As we grow in experience and wisdom it will become increasingly clear that in order to acquire real, inner tranquillity we shall have to try to train ourselves to let go, to cease clinging with exaggerated intensity to anyone or anything, even to any specific conditions. We always risk losing them by death or a change in their nature, possibly even by a change in ourselves, for the simple reason that in this world of matter everything, we experience is ephemeral. But the emphasis here must be upon "matter".
True love, the affinities between minds and hearts, and indeed all relationships
which depend upon factors at more profound levels, endure beyond death.
It is only because the ultimate goal of every being is the attainment of perfection, that we have to learn so many of our lessons the hard way. But if we can train ourselves to accept death as part of life, we shall not dread it as intensely as most of us do and suffer so much, for our general orientation both to life and to death will change.
Above all, we shall not take the very common attitude when some such disaster
strikes of reacting to it as if it were an unjust blow by an external agency
be it "fate" or the dictate of a stern, tyrannical god.

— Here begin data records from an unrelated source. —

/-- R113, R115: the withdrawal at a station with one figure. -/
theorem figsWithdraw_one {s : State} {f : Nat} {c : FigRec} (hf : f ≤ 6) (hlen : f < s.fig.run.length) (hc :
    figRec s f = some c) (ho : ∀ k ≤ 6, k ≠ f → figRec s k = none)
    (hst : ((figRun s f).state ∈ [FigState.moving, .paused]
            ∨ ((figRun s f).state ∈ [FigState.waitZone, .parked] ∧ (figRun s f).duty = 0)))
    (hq : s.bus.queue.length < 8) :
    let w := figsWithdraw s
    w.she = s.she ∧ w.iml = s.iml ∧ w.now = s.now ∧ (figRun w f).duty = 0 ∧ (figRun w f).showMove = false
            ∧ (figRun w f).pos = (figRun s f).pos
            ∧ if (c.park - (figRun s f).pos) + ((figRun s f).pos - c.park) ≤ c.window then
                (figRun w f).state = .parked ∧ (figRun w f).run = none
                ∧ ∀ z < 64, zoneAt w z ≠ .held (ownNo s) (some f)
              else (figRun w f).state = .homing
                ∧ (figRun w f).run = some ⟨.homing, [(c.park, c.creep)], 1, 100,
                  c.homingZones.map fun z => (z, 0), false, .claim, .seek, .off, false⟩
                ∧ if c.homingZones = [] then f ∈ w.zon.granted
                  else ⟨f, c.homingZones, .waiting⟩ ∈ w.zon.reqs ∧ w.zon.trialDue = true := by
  have e0 : figNumbers s = [f] := figNumbers_one hf hc ho
  -- after the motors
  obtain ⟨v, hv, v1, v2, v3, v4, v5, v6, v7, v8, v9⟩ : ∃ v, cutMotor (clearMoves s) f = v ∧ v.she = s.she ∧
      v.iml = s.iml ∧ v.now = s.now ∧ v.bus = s.bus ∧ v.zon = s.zon
      ∧ figRec v f = some c ∧ f < v.fig.run.length ∧ v.gtu = s.gtu
      ∧ ((figRun v f).duty = 0 ∧ (figRun v f).showMove = false ∧ (figRun v f).pos = (figRun s f).pos ∧
          (figRun v f).state = (figRun s f).state) := by
    refine ⟨_, rfl, ?_⟩
    have hcl : figRun (clearMoves s) f = { figRun s f with showMove := false } := by
      simp [figRun, clearMoves, stopMoves, State.modFig, List.getD_eq_getElem?_getD, hlen]
    have hcl2 : f < (clearMoves s).fig.run.length := by simpa [clearMoves, State.modFig] using hlen
    have hclc : figRec (clearMoves s) f = some c := hc
    unfold cutMotor
    have key : (∃ d, setDuty f 0 (clearMoves s) = modFigRun f d (clearMoves s) ∧ d (figRun (clearMoves s) f) =
        { figRun s f with showMove := false, duty := 0, coast := (d (figRun (clearMoves s) f)).coast, jam := none
            }) := by
      refine ⟨_, rfl, ?_⟩
      rw [hcl]; rfl
    obtain ⟨d, hd1, hd2⟩ := key
    have hd3 := figRun_mod hcl2 d
    rw [hd2] at hd3
    rcases hst with h | ⟨h, hz⟩ <;> simp only [List.mem_cons, List.not_mem_nil, or_false]
        at h <;> rcases h with h | h <;>
      simp only [hcl, h]
    · rw [hd1]; exact ⟨rfl, rfl, rfl, rfl, rfl, hc, by simpa [modFigRun, State.modFig] using hcl2, rfl,
          by rw [hd3], by rw [hd3], by rw [hd3], by rw [hd3]; exact h⟩
    · rw [hd1]; exact ⟨rfl, rfl, rfl, rfl, rfl, hc, by simpa [modFigRun, State.modFig] using hcl2, rfl,
          by rw [hd3], by rw [hd3], by rw [hd3], by rw [hd3]; exact h⟩
    · exact ⟨rfl, rfl, rfl, rfl, rfl, hc, hcl2, rfl, hz, by trivial, by trivial, by trivial⟩
    · exact ⟨rfl, rfl, rfl, rfl, rfl, hc, hcl2, rfl, hz, by trivial, by trivial, by trivial⟩
  have hw : figsWithdraw s = figWithdraws v f := by
    rw [figsWithdraw, e0]; simp only [List.foldl_cons, List.foldl_nil]; rw [hv]
  intro w
  obtain ⟨d1, d2, d3, d4⟩ := v9
  have hcase : w = if atPark c (figRun v f) then
        releaseAsk f (heldZones (withdrawRequest f v) f)
          (modFigRun f (fun q => { q with run := none, hold := none, state := .parked }) (withdrawRequest f v))
      else beginHoming f (withdrawRequest f v) := by
    change figsWithdraw s = _
    rw [hw, figWithdraws]
    simp only [v6]
    have : (figRun v f).state ∈ [FigState.moving, .paused, .waitZone, .parked] := by
      rw [d4]; rcases hst with h | ⟨h, _⟩ <;> simp at h ⊢ <;> tauto
    simp only [List.mem_cons, List.not_mem_nil, or_false] at this
    rcases this with h | h | h | h <;> simp only [h]
  obtain ⟨k1, k2, k3, k4, k5, k6, k7⟩ := withdrawRequest_kept f v
  have hfr : figRun (withdrawRequest f v) f = figRun v f := by simp [figRun, k1]
  have hfl : f < (withdrawRequest f v).fig.run.length := by rw [k1]; exact v7
  have hfc : figRec (withdrawRequest f v) f = some c := by simpa [figRec, k1] using v6
  have hpk : atPark c (figRun v f) = true ↔ (c.park - (figRun s f).pos) + ((figRun s f).pos - c.park) ≤ c.window := by
    simp only [atPark, gap, d3, decide_eq_true_eq]
  by_cases hp : (c.park - (figRun s f).pos) + ((figRun s f).pos - c.park) ≤ c.window
  · rw [if_pos (hpk.2 hp)] at hcase
    rw [if_pos hp]
    set m := modFigRun f (fun q => { q with run := none, hold := none, state := .parked }) (withdrawRequest f v)
        with hm
    have hmf : figRun m f = { figRun v f with run := none, hold := none, state := .parked } := by
      rw [hm, figRun_mod hfl, hfr]
    have hown : ownNo m = ownNo s := by rw [hm]; simp only [ownNo, modFigRun, State.modFig, k4, v2]
    have hz : heldZones (withdrawRequest f v) f = heldZones m f := rfl
    have hrel : ∃ x b fl, releaseAsk f (heldZones (withdrawRequest f v) f) m =
        { m with zon := x, bus := b, flt := fl } ∧ (∀ z < 64, x.view.getD z .free ≠ .held (ownNo s) (some f)) := by
      rw [hz, releaseAsk]
      have hq2 : m.bus.queue.length < 8 := by
        rw [hm]; have : (withdrawRequest f v).bus.queue.length < 8 := lt_of_le_of_lt k6 (by rw [v4]; exact hq)
        exact this
      have hfil : (heldZones m f).filter (heldFor m f) = heldZones m f := by
        rw [heldZones, zonesWhere, List.filter_filter]; simp
      rw [hfil]
      by_cases hn : heldZones m f = []
      · simp only [hn, if_true]
        refine ⟨m.zon, m.bus, m.flt, rfl, ?_⟩
        intro z hz64 hc
        have : z ∈ heldZones m f := by
          simp only [heldZones, zonesWhere, List.mem_filter, List.mem_range, hz64, true_and, heldFor, hown]
          rw [show zoneAt m z = _ from hc]; simp
        rw [hn] at this; simp at this
      · simp only [hn, if_false]
        have hview : ∀ z < 64, (m.zon.view.mapIdx fun z e => if z ∈ heldZones m f then ZoneEntry.held (ownNo m)
            none else e).getD z .free ≠ .held (ownNo s) (some f) := by
          intro z hz64
          by_cases hl : z < m.zon.view.length
          · simp only [List.getD_eq_getElem?_getD, List.getElem?_mapIdx, List.getElem?_eq_getElem hl,
                Option.map_some, Option.getD_some]
            split
            · simp
            · rename_i hne
              intro hc
              apply hne
              simp only [heldZones, zonesWhere, List.mem_filter, List.mem_range, hz64, true_and, heldFor, hown]
              rw [zoneAt_getElem m z hl] at hc
              rw [hc]; simp
          · have : m.zon.view[z]? = none := List.getElem?_eq_none (by omega)
            simp [List.getD_eq_getElem?_getD, this]
        split
        · exact ⟨_, _, _, rfl, hview⟩
        · rw [queueFrame_room _ _ (lt_of_le_of_lt (List.length_filter_le _ _) hq2)]
          exact ⟨_, _, _, rfl, hview⟩
    obtain ⟨x, b, fl, hx, hxz⟩ := hrel
    rw [hx] at hcase
    have hwf : figRun w f = figRun m f := by rw [hcase]; rfl
    refine ⟨?_, ?_, ?_, ?_, ?_, ?_, ?_, ?_, ?_⟩
    · rw [hcase]; change (withdrawRequest f v).she = _; rw [k2, v1]
    · rw [hcase]; change (withdrawRequest f v).iml = _; rw [k4, v2]
    · rw [hcase]; change (withdrawRequest f v).now = _; rw [k5, v3]
    · rw [hwf, hmf]; exact d1
    · rw [hwf, hmf]; exact d2
    · rw [hwf, hmf]; exact d3
    · rw [hwf, hmf]
    · rw [hwf, hmf]
    · rw [hcase]; exact hxz
  · rw [if_neg (fun h => hp (hpk.1 h))] at hcase
    rw [if_neg hp]
    have hj : (figRun v f).state ≠ .jammed := by
      rw [d4]; rcases hst with h | ⟨h, _⟩ <;> simp at h <;> rcases h with h | h <;> simp [h]
    set q : FigRun := { figRun v f with
          state := .homing, hold := none, jamWait := .none, duty := 0, jam := none
          run := some ⟨.homing, [(c.park, c.creep)], 1, 100, homingSet c, false, .claim, .seek, .off, false⟩ } with hqd
    have hb : beginHoming f (withdrawRequest f v) =
        requestRun false f c.homingZones { withdrawRequest f v with
          fig := { (withdrawRequest f v).fig with run := (withdrawRequest f v).fig.run.set f q } } := by
      simp only [beginHoming, hfc, setDuty, modFigRun_mod]
      rw [modFigRun_put]
      simp [FigRun.withDuty, hfr, d1, hj, hqd]
    rw [hb] at hcase
    set m := ({ withdrawRequest f v with
        fig := { (withdrawRequest f v).fig with run := (withdrawRequest f v).fig.run.set f q } } : State) with hm
    have hmf : figRun m f = q := by
      simp [figRun, hm, List.getD_eq_getElem?_getD, hfl]
    have hreq : (requestRun false f c.homingZones m).fig = m.fig ∧ (requestRun false f c.homingZones m).she = m.she
        ∧ (requestRun false f c.homingZones m).iml = m.iml ∧ (requestRun false f c.homingZones m).now = m.now
        ∧ (if c.homingZones = [] then f ∈ (requestRun false f c.homingZones m).zon.granted
                  else ⟨f, c.homingZones, .waiting⟩ ∈ (requestRun false f c.homingZones m).zon.reqs ∧
                      (requestRun false f c.homingZones m).zon.trialDue = true) := by
      unfold requestRun
      by_cases hn : c.homingZones = []
      · simp only [hn, if_true]; simp [State.modZon]
      · simp only [hn, if_false]
        obtain ⟨j1, j2, j3, j4, j5, j6, j7⟩ := withdrawRequest_kept f m
        simp only [enterRequest, oweTrial, State.modZon, j1, j2, j4, j5]; simp
    obtain ⟨r1, r2, r3, r4, r5⟩ := hreq
    have hwf : figRun w f = q := by rw [hcase]; simp only [figRun, r1]; exact hmf
    refine ⟨?_, ?_, ?_, ?_, ?_, ?_, ?_, ?_, ?_⟩
    · rw [hcase, r2]; change (withdrawRequest f v).she = _; rw [k2, v1]
    · rw [hcase, r3]; change (withdrawRequest f v).iml = _; rw [k4, v2]
    · rw [hcase, r4]; change (withdrawRequest f v).now = _; rw [k5, v3]
    · rw [hwf]
    · rw [hwf]; exact d2
    · rw [hwf]; exact d3
    · rw [hwf]
    · rw [hwf]; rfl
    · rw [hcase]; exact r5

One so often hears the cry: "Why does God permit ....?"When we have gained greater understanding we know that it is not "God" who allows or disallows. Karma it may be, but what is that but the effects of infinity deeper causes originally initiated by ourselves, energised or brought into activity by love itself (our own soul) when we are ready to experience them.
For the soul is always drawing its little child-self into new opportunities to learn more about life and love, which often means being, at least for a time, deprived of someone dear to us. Such bitter experiences are all part of the process of hewing away the rough stone so that the diamond shall one day shine forth in all its glory.
Once we can glimpse the reasons - or some of them - behind all that befalls us we shall cease our complaints and resentments and get on with life with as much wisdom and efficiency as we can, preparing ourselves, in the case of the death of a loved one, for a future reunion.